| Your assignment |
From the data that follows, report how many lines hold the string "Outcome", giving only the number.

Saved data entries:
■ ■ ■ ■ ■ ■ ■
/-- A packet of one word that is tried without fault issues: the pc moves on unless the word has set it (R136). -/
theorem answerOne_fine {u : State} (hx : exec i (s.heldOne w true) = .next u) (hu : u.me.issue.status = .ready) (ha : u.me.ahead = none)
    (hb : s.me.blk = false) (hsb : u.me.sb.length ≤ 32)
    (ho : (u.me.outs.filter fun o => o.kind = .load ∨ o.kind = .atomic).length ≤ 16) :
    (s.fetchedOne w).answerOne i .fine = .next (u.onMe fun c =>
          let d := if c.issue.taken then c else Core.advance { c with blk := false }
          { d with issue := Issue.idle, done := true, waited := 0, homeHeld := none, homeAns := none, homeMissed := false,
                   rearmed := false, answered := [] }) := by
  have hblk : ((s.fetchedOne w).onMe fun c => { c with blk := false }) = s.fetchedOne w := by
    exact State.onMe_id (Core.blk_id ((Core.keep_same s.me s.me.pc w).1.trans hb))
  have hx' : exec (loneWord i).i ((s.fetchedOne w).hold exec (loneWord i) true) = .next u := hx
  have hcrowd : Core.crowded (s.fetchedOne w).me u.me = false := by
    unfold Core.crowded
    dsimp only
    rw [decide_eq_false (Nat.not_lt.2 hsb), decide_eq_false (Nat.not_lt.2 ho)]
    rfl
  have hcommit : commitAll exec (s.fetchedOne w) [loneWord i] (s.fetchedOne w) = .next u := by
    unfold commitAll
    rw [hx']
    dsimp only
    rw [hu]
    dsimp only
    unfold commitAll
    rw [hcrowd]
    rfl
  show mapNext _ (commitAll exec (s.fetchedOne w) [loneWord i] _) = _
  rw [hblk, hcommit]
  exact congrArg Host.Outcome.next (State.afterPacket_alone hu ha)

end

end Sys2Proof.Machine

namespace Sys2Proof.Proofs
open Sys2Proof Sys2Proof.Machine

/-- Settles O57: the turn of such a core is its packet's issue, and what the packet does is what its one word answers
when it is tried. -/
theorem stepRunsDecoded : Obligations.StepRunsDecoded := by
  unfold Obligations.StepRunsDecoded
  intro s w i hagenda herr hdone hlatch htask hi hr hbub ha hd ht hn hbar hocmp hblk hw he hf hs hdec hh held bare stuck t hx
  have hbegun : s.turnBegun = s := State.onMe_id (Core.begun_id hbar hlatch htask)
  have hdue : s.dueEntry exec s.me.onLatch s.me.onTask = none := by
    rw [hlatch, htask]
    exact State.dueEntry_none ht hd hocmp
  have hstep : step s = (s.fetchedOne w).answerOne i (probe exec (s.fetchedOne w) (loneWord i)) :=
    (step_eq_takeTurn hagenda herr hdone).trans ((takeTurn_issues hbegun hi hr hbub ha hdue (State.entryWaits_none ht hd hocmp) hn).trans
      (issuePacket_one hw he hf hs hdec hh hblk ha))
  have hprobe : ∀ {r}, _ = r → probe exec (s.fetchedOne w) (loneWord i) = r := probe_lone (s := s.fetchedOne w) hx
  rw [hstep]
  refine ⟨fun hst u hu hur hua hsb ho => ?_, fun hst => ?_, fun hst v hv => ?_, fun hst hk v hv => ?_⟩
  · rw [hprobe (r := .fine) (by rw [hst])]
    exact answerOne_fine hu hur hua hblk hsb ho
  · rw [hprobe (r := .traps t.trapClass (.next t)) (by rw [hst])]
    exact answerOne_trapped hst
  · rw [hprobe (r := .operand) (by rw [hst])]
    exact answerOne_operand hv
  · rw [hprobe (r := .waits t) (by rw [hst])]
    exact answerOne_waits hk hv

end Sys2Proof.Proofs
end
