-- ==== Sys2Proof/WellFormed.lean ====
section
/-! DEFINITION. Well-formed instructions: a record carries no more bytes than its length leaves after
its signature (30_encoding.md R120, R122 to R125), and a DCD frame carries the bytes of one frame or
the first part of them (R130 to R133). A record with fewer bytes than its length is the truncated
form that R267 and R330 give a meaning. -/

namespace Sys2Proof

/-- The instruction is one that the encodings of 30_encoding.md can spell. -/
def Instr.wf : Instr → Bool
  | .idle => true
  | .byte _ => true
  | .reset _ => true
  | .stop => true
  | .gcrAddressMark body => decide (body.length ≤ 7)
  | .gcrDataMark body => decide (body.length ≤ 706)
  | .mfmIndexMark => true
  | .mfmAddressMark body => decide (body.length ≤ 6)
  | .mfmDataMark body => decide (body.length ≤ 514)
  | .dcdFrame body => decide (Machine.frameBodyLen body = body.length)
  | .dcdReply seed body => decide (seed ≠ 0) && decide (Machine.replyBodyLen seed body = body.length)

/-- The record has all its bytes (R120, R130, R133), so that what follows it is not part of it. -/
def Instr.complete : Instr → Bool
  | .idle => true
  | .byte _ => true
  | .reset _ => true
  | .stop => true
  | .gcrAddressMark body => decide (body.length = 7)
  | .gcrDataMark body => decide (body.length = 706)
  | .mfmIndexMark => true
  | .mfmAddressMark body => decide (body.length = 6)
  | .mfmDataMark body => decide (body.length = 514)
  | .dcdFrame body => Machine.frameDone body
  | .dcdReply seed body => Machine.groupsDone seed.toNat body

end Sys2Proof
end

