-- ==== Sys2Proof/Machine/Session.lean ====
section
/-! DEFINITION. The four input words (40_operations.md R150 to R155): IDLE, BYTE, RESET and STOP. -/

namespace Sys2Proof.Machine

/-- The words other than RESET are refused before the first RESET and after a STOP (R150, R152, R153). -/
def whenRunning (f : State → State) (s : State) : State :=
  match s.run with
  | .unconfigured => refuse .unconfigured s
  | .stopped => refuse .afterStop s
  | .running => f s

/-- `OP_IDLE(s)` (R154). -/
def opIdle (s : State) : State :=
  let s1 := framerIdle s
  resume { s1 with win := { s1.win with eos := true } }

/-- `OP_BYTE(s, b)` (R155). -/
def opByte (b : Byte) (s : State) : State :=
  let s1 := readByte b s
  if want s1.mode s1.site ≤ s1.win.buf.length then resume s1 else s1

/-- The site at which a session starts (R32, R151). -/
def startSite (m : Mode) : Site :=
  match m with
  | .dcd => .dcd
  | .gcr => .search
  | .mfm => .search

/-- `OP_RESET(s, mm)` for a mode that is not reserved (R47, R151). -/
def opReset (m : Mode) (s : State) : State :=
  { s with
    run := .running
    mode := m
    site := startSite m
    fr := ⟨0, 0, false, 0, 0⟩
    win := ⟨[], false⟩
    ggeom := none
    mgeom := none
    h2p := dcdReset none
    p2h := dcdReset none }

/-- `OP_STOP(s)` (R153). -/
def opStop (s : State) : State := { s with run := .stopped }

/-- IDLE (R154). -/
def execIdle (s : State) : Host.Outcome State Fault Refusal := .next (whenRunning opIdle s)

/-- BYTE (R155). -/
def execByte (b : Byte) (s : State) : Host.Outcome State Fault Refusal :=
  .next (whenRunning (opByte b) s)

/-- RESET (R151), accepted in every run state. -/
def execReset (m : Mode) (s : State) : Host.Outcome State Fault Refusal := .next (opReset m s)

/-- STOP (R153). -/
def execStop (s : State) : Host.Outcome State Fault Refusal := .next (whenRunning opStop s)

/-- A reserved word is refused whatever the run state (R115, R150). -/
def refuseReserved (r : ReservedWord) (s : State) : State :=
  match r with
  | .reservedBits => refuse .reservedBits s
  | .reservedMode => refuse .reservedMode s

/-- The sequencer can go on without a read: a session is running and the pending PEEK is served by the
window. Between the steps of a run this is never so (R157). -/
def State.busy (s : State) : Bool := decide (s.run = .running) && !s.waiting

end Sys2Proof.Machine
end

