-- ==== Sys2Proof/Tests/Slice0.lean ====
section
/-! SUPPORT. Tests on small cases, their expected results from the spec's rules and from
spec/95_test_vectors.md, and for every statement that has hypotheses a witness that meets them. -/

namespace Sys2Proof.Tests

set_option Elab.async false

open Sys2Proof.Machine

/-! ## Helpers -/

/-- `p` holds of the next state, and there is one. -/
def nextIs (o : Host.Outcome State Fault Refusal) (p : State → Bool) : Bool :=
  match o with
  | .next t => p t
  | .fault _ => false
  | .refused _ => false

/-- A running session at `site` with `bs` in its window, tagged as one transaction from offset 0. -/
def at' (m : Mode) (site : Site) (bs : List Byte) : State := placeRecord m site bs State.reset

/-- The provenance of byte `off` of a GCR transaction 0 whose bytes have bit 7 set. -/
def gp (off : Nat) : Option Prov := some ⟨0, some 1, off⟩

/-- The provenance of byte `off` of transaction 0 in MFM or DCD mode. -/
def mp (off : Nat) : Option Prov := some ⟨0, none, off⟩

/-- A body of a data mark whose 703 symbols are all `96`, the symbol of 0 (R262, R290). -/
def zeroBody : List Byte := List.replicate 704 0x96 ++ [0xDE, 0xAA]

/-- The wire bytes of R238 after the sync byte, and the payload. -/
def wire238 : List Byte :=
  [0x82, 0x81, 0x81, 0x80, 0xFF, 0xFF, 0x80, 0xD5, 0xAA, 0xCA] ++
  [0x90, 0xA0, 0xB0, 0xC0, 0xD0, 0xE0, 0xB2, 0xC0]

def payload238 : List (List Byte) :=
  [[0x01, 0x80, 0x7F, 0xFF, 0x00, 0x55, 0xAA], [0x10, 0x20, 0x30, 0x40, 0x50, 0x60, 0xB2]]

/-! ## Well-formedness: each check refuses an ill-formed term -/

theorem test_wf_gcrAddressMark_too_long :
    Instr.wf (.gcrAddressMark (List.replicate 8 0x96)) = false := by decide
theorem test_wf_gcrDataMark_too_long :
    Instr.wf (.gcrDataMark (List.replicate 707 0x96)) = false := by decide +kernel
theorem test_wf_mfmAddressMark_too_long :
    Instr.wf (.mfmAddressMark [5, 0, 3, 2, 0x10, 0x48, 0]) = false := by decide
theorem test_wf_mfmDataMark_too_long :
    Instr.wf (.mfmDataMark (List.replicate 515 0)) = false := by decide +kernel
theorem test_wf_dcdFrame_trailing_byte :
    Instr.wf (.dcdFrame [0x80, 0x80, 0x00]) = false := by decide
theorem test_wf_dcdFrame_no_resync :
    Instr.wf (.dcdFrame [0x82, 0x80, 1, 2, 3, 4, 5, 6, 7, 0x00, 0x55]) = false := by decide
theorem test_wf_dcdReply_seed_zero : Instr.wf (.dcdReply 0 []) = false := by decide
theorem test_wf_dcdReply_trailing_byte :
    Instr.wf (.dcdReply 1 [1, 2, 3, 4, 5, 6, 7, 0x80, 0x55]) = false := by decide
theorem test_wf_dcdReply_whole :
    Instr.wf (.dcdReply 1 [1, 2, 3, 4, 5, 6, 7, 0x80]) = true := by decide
■ ■ ■ ■ ■ ■ ■
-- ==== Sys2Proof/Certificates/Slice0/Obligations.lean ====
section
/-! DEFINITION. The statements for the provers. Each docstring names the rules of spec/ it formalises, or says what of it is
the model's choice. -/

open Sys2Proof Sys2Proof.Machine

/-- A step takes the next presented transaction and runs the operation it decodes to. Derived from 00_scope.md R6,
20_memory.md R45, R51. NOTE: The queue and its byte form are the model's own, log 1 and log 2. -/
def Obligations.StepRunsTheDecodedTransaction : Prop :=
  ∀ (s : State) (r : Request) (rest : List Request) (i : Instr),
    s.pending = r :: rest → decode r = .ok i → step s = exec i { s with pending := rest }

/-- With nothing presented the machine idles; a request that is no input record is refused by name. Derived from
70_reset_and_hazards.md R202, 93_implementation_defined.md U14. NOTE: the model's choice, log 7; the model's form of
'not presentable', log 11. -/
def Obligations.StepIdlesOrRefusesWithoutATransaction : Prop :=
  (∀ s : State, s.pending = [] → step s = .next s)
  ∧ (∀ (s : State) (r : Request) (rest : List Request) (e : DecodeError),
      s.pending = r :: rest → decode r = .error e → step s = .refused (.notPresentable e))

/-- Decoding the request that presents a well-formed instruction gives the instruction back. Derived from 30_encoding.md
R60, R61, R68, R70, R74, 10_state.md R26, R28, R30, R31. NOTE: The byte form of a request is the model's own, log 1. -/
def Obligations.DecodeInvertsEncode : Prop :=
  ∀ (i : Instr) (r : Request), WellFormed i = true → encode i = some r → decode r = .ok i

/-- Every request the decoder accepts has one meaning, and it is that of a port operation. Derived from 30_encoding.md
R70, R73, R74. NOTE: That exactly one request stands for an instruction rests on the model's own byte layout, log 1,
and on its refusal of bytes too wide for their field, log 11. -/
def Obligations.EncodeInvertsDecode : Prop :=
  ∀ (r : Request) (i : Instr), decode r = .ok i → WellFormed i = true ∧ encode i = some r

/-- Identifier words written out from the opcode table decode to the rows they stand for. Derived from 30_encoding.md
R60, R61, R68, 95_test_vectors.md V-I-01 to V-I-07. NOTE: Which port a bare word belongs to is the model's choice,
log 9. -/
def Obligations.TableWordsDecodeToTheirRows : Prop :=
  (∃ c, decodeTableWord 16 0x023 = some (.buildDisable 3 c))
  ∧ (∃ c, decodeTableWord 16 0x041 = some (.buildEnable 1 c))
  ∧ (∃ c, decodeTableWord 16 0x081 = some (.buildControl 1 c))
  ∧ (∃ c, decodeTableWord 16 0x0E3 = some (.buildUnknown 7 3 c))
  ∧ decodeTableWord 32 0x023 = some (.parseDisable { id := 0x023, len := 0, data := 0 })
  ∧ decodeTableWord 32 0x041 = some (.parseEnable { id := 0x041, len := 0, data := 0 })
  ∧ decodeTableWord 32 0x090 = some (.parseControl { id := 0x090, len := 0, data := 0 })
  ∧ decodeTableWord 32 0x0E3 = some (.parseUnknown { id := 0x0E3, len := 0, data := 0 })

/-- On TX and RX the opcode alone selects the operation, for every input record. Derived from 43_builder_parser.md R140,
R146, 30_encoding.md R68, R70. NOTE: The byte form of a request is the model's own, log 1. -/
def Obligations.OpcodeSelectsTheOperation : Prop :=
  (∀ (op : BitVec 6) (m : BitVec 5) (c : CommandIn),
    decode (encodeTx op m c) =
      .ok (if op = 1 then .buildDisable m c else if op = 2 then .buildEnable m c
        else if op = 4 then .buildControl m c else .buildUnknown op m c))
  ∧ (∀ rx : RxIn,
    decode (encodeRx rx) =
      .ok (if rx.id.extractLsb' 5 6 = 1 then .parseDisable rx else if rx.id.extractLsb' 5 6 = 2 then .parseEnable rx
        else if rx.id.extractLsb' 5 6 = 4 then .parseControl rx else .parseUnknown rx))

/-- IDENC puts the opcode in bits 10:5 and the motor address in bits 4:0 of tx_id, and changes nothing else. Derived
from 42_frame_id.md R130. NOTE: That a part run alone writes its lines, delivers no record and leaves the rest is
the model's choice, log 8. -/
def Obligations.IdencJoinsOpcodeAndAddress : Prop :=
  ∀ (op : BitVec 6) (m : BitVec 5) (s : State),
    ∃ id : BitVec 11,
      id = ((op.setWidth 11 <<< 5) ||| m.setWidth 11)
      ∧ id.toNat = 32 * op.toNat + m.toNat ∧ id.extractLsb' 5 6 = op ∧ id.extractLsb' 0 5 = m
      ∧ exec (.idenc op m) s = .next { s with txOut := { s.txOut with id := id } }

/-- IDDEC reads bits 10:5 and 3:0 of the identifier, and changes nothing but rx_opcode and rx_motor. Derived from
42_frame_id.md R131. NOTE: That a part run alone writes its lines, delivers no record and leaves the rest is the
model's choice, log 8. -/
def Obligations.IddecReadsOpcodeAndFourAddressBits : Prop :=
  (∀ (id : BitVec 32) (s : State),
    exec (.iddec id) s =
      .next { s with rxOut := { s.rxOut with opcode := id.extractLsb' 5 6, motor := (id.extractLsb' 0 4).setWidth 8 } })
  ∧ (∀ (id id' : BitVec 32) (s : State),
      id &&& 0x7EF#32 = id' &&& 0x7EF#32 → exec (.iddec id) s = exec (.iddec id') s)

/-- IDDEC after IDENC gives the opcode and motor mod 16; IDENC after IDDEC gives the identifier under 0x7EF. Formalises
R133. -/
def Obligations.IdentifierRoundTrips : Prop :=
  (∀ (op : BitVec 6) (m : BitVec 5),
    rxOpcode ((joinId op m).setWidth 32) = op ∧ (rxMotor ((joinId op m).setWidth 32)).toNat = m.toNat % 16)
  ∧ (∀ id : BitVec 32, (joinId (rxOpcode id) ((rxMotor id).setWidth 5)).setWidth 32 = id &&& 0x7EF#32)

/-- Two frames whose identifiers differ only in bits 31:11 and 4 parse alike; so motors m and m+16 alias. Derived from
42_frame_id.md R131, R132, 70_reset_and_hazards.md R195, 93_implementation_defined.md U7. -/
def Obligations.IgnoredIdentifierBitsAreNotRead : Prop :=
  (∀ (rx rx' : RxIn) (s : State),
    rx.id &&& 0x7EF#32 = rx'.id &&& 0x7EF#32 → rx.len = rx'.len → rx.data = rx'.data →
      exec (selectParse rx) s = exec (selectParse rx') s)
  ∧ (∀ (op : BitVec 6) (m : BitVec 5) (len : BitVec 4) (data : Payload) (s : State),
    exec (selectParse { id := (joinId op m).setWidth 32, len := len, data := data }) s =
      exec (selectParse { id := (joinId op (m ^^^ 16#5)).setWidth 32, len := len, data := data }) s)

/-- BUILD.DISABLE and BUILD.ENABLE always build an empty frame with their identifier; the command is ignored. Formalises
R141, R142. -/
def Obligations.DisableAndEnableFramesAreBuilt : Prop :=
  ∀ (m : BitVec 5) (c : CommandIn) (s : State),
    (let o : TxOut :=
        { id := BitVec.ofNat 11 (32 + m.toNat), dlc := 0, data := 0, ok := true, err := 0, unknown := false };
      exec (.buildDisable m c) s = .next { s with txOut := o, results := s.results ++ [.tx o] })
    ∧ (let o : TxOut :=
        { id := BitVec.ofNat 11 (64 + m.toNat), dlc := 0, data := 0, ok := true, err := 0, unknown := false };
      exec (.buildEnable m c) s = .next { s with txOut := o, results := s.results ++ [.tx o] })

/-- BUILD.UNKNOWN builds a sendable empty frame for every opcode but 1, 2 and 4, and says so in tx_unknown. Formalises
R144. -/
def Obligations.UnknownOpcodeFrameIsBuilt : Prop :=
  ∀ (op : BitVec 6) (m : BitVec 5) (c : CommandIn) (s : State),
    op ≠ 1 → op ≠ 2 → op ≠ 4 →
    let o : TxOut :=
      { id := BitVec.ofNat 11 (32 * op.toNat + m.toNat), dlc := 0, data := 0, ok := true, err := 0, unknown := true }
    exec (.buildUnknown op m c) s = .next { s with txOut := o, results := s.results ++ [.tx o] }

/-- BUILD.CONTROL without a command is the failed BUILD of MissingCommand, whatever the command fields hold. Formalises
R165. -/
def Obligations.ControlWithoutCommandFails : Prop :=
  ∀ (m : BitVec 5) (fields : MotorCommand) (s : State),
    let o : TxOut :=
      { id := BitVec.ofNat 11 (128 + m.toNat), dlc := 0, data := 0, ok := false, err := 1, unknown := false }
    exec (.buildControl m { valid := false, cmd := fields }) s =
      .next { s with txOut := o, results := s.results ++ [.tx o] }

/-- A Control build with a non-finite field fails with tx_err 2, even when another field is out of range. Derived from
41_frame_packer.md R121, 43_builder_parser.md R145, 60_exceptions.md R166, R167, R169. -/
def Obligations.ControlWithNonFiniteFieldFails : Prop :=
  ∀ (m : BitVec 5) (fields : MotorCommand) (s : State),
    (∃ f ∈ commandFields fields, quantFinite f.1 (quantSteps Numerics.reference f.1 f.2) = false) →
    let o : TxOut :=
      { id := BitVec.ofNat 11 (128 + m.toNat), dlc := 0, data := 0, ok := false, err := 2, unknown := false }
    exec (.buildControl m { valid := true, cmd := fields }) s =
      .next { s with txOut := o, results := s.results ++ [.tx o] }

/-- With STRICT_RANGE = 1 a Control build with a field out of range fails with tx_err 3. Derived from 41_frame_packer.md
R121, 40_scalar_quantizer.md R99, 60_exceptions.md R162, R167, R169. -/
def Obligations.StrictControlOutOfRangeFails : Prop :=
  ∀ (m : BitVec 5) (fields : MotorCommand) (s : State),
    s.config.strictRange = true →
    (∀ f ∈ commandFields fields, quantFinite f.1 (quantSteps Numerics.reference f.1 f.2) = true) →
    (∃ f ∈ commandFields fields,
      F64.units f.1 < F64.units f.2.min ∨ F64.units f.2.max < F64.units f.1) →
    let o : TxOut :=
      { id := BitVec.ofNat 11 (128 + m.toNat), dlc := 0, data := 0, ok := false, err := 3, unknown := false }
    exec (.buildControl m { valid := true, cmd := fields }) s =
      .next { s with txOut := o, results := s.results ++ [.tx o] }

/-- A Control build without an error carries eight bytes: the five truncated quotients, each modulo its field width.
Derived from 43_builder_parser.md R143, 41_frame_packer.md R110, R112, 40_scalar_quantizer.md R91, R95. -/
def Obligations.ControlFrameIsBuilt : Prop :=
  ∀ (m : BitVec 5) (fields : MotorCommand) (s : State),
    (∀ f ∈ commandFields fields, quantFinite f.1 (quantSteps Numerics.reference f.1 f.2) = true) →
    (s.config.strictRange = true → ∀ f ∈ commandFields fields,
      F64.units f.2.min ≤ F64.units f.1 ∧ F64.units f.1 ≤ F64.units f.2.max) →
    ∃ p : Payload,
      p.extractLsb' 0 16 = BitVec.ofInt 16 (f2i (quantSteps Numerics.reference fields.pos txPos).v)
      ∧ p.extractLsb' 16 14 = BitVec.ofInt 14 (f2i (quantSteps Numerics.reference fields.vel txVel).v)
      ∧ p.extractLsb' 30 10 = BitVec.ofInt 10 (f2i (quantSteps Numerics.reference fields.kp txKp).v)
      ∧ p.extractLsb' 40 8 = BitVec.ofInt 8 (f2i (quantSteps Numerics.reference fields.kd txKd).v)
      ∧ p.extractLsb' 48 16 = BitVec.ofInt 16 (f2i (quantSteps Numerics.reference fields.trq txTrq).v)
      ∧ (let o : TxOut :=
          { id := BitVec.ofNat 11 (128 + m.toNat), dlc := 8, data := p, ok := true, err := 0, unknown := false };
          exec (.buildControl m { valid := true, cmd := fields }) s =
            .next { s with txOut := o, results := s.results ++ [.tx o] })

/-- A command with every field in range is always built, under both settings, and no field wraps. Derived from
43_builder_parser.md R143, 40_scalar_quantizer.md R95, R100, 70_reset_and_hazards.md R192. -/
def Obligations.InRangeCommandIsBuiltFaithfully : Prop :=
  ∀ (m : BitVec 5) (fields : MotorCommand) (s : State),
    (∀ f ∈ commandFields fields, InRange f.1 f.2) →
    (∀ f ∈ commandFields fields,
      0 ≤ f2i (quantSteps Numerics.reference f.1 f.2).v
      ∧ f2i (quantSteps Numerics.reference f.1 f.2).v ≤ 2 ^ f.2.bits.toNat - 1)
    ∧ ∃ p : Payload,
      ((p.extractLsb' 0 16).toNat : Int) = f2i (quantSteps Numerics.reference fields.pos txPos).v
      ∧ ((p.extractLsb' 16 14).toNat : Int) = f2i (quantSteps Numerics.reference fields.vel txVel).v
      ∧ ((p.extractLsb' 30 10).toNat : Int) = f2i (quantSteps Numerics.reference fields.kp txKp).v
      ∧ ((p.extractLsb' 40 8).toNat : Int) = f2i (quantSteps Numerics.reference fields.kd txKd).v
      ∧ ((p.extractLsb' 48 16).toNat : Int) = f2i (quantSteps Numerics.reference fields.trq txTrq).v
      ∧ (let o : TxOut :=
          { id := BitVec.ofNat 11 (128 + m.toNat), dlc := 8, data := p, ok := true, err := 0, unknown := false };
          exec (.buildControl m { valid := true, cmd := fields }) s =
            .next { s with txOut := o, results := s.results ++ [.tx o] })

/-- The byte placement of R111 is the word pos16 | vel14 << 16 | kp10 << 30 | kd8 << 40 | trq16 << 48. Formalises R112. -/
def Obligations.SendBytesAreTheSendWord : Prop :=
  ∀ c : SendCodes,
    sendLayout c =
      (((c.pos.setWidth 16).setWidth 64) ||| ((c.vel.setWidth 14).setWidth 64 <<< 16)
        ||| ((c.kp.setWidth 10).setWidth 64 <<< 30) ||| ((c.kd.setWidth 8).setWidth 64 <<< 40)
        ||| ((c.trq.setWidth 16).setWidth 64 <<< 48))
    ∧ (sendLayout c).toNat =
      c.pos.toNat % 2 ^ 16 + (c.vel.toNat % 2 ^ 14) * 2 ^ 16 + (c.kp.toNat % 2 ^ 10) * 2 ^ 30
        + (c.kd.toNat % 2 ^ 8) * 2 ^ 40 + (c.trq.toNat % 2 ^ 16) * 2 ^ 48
■ ■ ■ ■ ■ ■ ■
| Response area |
6